Libération 11 mai 2011
Le ministre français de la Coopération, Henri de Raincourt, s’est attiré les critiques de plusieurs ONG de défense des droits de l’homme, dont Amnesty International et Human Rights Watch.
Elles lui reprochent sa présence, dimanche à Djibouti, aux côtés du président soudanais Omar el-Béchir, lors de la cérémonie d’investiture du Djiboutien Omar Guelleh. Or, El-Béchir est visé par un mandat d’arrêt de la Cour pénale internationale pour «génocide» au Darfour. Les ONG, dont la Fédération internationale des droits de l’homme, ont fustigé la «présence indécente d’un ministre de la République française» aux côtés du président soudanais.
Quand un ministre français croise le Soudanais Al-Béchir
Erreur d’anticipation de la diplomatie française ? Piège tendu par les autorités de Djibouti ? Ou bien calcul de Paris donnant la priorité à des considérations géopolitiques plutôt qu’à la justice internationale, en espérant que l’affaire passerait inaperçue ?
Toutes ces questions se bousculaient au lendemain d’un épisode particulièrement gênant pour la France : la présence, dimanche 8 mai, du président du Soudan, Omar Al-Béchir – recherché par la Cour pénale internationale (CPI) pour » génocide » au Darfour – à la cérémonie d’investiture du président de Djibouti, à laquelle assistait le ministre français à la coopération, Henri de Raincourt.
La diplomatie française affirme avoir été prise de court. » La présence de M. Béchir n’était pas connue à l’avance, affirme le porte-parole du Quai d’Orsay, Bernard Valéro. Nous regrettons sa présence à Djibouti pour les cérémonies d’investiture. Si nous l’avions su, nous aurions entrepris, à titre national ainsi qu’avec nos partenaires, des démarches auprès des autorités djiboutiennes pour les dissuader d’une telle initiative. » L’entourage de M. de Raincourt souligne qu’il n’a eu » aucun contact « avec le président soudanais.
Djibouti, qui abrite la plus grosse base militaire française en Afrique, est un Etat-partie à la CPI et endosse, à ce titre, l’obligation juridique d’arrêter sur son territoire le président Omar Al-Béchir. En se faisant représenter à un niveau gouvernemental lors d’une cérémonie à laquelle assistait un chef d’Etat poursuivi pour des crimes de la plus haute gravité, la France a-t-elle enfreint ses obligations au regard des statuts de la CPI, juridiction qu’elle est censée défendre et dont elle avait demandé la saisine, précisément sur le Darfour, en 2005 ?
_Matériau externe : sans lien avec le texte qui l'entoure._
/-- The configuration-error counter of a block (R25). -/
def Block.cfgErr : Block → Field
  | .DECK => .DECK_CFG_ERR
  | .TIK => .TIK_CFG_ERR
  | .COR => .COR_CFG_ERR
  | .CTX => .CTX_CFG_ERR
  | .DBG => .DBG_CFG_ERR
  | .BRK => .BRK_CFG_ERR
  | .TILE => .TILE_CFG_ERR
  | .CLU => .CLU_CFG_ERR
  | .MEM => .MEM_CFG_ERR
  | .CDC => .CDC_CFG_ERR
  | .BANK => .BANK_CFG_ERR
  | .CPL => .CPL_CFG_ERR
  | .RTE => .RTE_CFG_ERR
  | .FEN => .FEN_CFG_ERR
  | .HIF => .HIF_CFG_ERR
  | .CPR => .CPR_CFG_ERR
  | .KIT => .KIT_CFG_ERR
  | .PWR => .PWR_CFG_ERR
  | .CRG => .CRG_CFG_ERR
  | .TLM => .TLM_CFG_ERR
  | .MGC => .MGC_CFG_ERR
  | .SEC => .SEC_CFG_ERR
  | .PIN => .PIN_CFG_ERR

/-- What an offset of BAR0 reaches (R528): the Deck area, an offset that no Deck entry covers, or a register block.  The spec
leaves the base of each block to the Deck (R22), so a block is named with the offset in it. -/
inductive Bar0 where
  | deck (off : Nat)
  | hole (off : Nat)
  | block (b : Block) (inst off : Nat)
deriving DecidableEq, Repr

end Sys2Proof.Machine
end

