-- ==== Sys2Proof/Syntax.lean ====
section
/-!
DEFINITION. The commands of the tile: one constructor for each row of the opcode table of the spec.
The table gives no operands; each constructor carries what the spec lets the command name, and what comes from
outside the tile with it (a packet, a reading, the answer of a host or of a remote tile).
-/
namespace Sys2Proof
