-- ==== Sys2Proof/Machine/StateLink.lean ====
section
/-!
DEFINITION. The state of the couplers and of the route table (chapters 12 and 13).
-/
namespace Sys2Proof.Machine

/-- A flit: its 60 body bytes, and whether it is a lead flit (R474, R475). -/
structure Flit where
  lead : Bool
  body : List Byte
deriving DecidableEq, Repr

/-- A packet that waits to leave: its receive sub-channel at the neighbour, whether it takes a coupler tag, and its
flits (R477, R491, R493). -/
structure TxPkt where
  sub : Nat
  tagged : Bool
  flits : List Flit
deriving DecidableEq, Repr

/-- The books and the replay state of one coupler (R491–R501).  Sub-channels are 0–6; index 7 of the books stands for
the coupler tags. -/
structure RolSt where
  txSeq : Nat := 0
  rxSeq : Nat := 0
  queue : List TxPkt := []
  /-- Flits sent and not acknowledged, oldest first, by number. -/
  unack : List (Nat × Flit) := []
  /-- Credits and tags available to send, and the last cumulative return received. -/
  credit : NMap Nat := []
  /-- The neighbour's grants. -/
  grant : NMap Nat := []
  base : NMap Nat := []
  /-- Returns made so far. -/
  ret : NMap Nat := []
  /-- The neighbour's grants have been taken, and it has acknowledged a flit of this end (R501). -/
  granted : Bool := false
  heard : Bool := false
  /-- Whether a sequenced flit has been accepted, so that ACK_SEQ means something. -/
  accepted : Bool := false
  /-- The receiver discards (R497), and how many sequenced flits it still drops after a REPLAY. -/
  disc : Bool := false
  skip : Nat := 0
  /-- The lead flit and data flits of a packet that still waits for data. -/
  open' : List Flit := []
  /-- Sequenced flits accepted since the last LINK sent, and when it was sent. -/
  arrived : Nat := 0
  linkAt : Nat := 0
  /-- When ACK_SEQ last rose or the oldest unacknowledged flit was sent (R498). -/
  ackAt : Nat := 0
  /-- REPLAY_SEQ of the last replay, until a flit at or after it is acknowledged (R499). -/
  replay : Option Nat := none
  failRun : Nat := 0
  /-- When a sequenced flit was last sent or received, and whether the audit of this quiet time is done (R494). -/
  busyAt : Nat := 0
  audited : Bool := false
deriving DecidableEq, Repr

/-- An equaliser update under way (R467, R468): its sequence number, its tick, and the new taps. -/
structure EqUpd where
  seq : Nat
  tick : Nat
  taps : Nat
deriving DecidableEq, Repr

/-- One coupler. -/
structure CplSt where
  /-- The boundary at which the link state, and at which TRAIN and its phase, began. -/
  since : Nat := 0
  trainAt : Nat := 0
  phase : Nat := 0
  phaseAt : Nat := 0
  /-- When the coupler last left ACTIVE and DEGRADED (R338). -/
  downAt : Nat := 0
  /-- TRAIN and IDENTIFY run as a retrain (R461). -/
  retrain : Bool := false
  /-- Consecutive failed attempts (R441). -/
  failRun : Nat := 0
  /-- The logical number of each physical receive lane (R431). -/
  laneOf : NMap Nat := []
  /-- Receive lanes that the last frames of the neighbour report ready in the phase, as runs of frames (R449). -/
  ready : NMap Nat := []
  /-- Qualified receive lanes, and the neighbour's report of this end's transmit lanes, by logical number. -/
  qual : Nat := 0
  farQual : Nat := 0
  farMax : Nat := 0
  /-- Consecutive attempts in which a receive lane did not qualify (R453). -/
  badRun : NMap Nat := []
  /-- Lanes to retire at the next retrain, as codes of CPL_LANE_RETIRE_SEL. -/
  retireDue : List Nat := []
  width : Nat := 0
  /-- The tile retired the coupler because a direction has no lane left (R453), or by command (R666). -/
  gone : Bool := false
  /-- Route use has ended and the coupler drains before retirement, since a boundary (R666). -/
  leaving : Option Nat := none
  /-- IDENTIFY: this end's NONCE, whether the neighbour acknowledged, its payload, and the state of the seal. -/
  nonce : List Byte := []
  acked : Bool := false
  sentValid : Bool := false
  /-- A retrain has found its neighbour again, and the coupler returns at a tick (R462). -/
  resume : Bool := false
  far : Option (List Byte) := none
  sealed : Bool := false
  sentAt : Nat := 0
  heardAt : Nat := 0
  /-- No IDENTIFY has been sent since the last cold or warm reset (R454). -/
  fresh : Bool := true
  /-- TIME: exchanges started and finished, SEQ of the last TIME_REQ, its t1, and the least delay (R458). -/
  started : Nat := 0
  ended : Nat := 0
  seq : Nat := 0
  t1 : Option Nat := none
  least : Option Nat := none
  /-- Low power: this end asked, since when; it accepted; exit in progress since (R464, R465, R507). -/
  lpAsked : Option Nat := none
  lpRefused : Nat := 0
  lpGoing : Bool := false
  lpExit : Option Nat := none
  /-- Updates that this end asked for, by logical receive lane, and those it has accepted, by transmit lane. -/
  eqOut : NMap EqUpd := []
  eqIn : NMap EqUpd := []
  eqSeq : Nat := 0
  /-- Adaptation of a receive lane is frozen around this tick (R468). -/
  freeze : NMap Nat := []
  rol : RolSt := {}
  /-- What Rollipor holds while a retrain runs (R462, R500). -/
  held : Option RolSt := none
  /-- Good control flits that wait to be acted on, oldest first: body and data. -/
  ctl : List (List Byte × List Byte) := []
  /-- Packets in the receive buffer that wait to be forwarded: their flits, by arrival. -/
  transit : List (List Flit) := []
  /-- What this end has sent on its lanes, oldest first: 64-byte flits. -/
  wire : List (List Byte) := []
  /-- Beacons sent (R445). -/
  beacons : Nat := 0
  /-- When the coupler last announced root and depth, or sent a beacon (R105, R445). -/
  annAt : Option Nat := none
  beaconAt : Option Nat := none
deriving DecidableEq, Repr

/-- The route table and the packets that wait for a route (chapter 13). -/
structure RteSt where
  /-- Entries of R508 as 128-bit numbers, by generation × 65,536 + tile ID; they are not reset (R509). -/
  ent : NMap Nat := []
  /-- The route-wait queue: lead flit and data flits, whether this tile originated the packet, the message it carries,
  and since when it waits (R511). -/
  wait : List (List Flit × Option Msg × Nat) := []
  /-- Parts of transactions received so far: source tile, RQ, part, last part, and flits (R484). -/
  parts : List (Nat × Nat × Nat × Nat × List Flit) := []
  /-- Requests of other tiles that lie in two lines: tile, unit, tag, line, part; and the acknowledgements seen. -/
  split : List (Nat × Nat × Nat × Nat × Nat) := []
  splitBad : NMap Nat := []
  /-- Requests sent to other tiles, as unit, tag and line (R487). -/
  flight : List (Nat × Nat × Nat) := []
  /-- Generations being filled, as a mask, and the generation of the armed switch. -/
  fill : Nat := 0
  swGen : Nat := 0
  /-- When the switch was armed, and when the drain of the former generation ends. -/
  swAt : Nat := 0
  drainEnd : Nat := 0
  /-- The former generation once its drain has ended, until the next switch is armed (R520). -/
  stale : Option Nat := none
deriving DecidableEq, Repr

end Sys2Proof.Machine
end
Pour les organisations de défense des droits de l’homme, cela ne fait aucun doute. » La France, dont la présence et l’influence à Djibouti sont considérables, aurait dû s’opposer publiquement à la venue d’Omar Al-Béchir et appeler les autorités de Djibouti à l’arrêter « , commente Souhayr Belhassen, de la Fédération internationale des ligues des droits de l’homme.
» L’accueil du président soudanais à Djibouti est un affront aux victimes des crimes terribles » au Darfour, estime Francis Perrin, d’Amnesty international. Alors que la France a été en pointe pour défendre une action de la justice internationale sur la Libye et la Côte d’Ivoire, ce » dérapage » à Djibouti laisse perplexes les militants de la lutte contre l’impunité. » Une présence officielle de la France aurait dû être évitée au maximum « , souligne Jean-Marie Fardeau, de Human Rights Watch.
Il s’agit du troisième déplacement d’Omar Al-Béchir dans un pays d’Afrique, partie à la CPI, après ses voyages au Tchad et au Kenya en 2010. Fin janvier 2011, le président Nicolas Sarkozy avait participé en Ethiopie à un sommet de l’Union africaine. Omar Al-Béchir était présent dans l’assistance.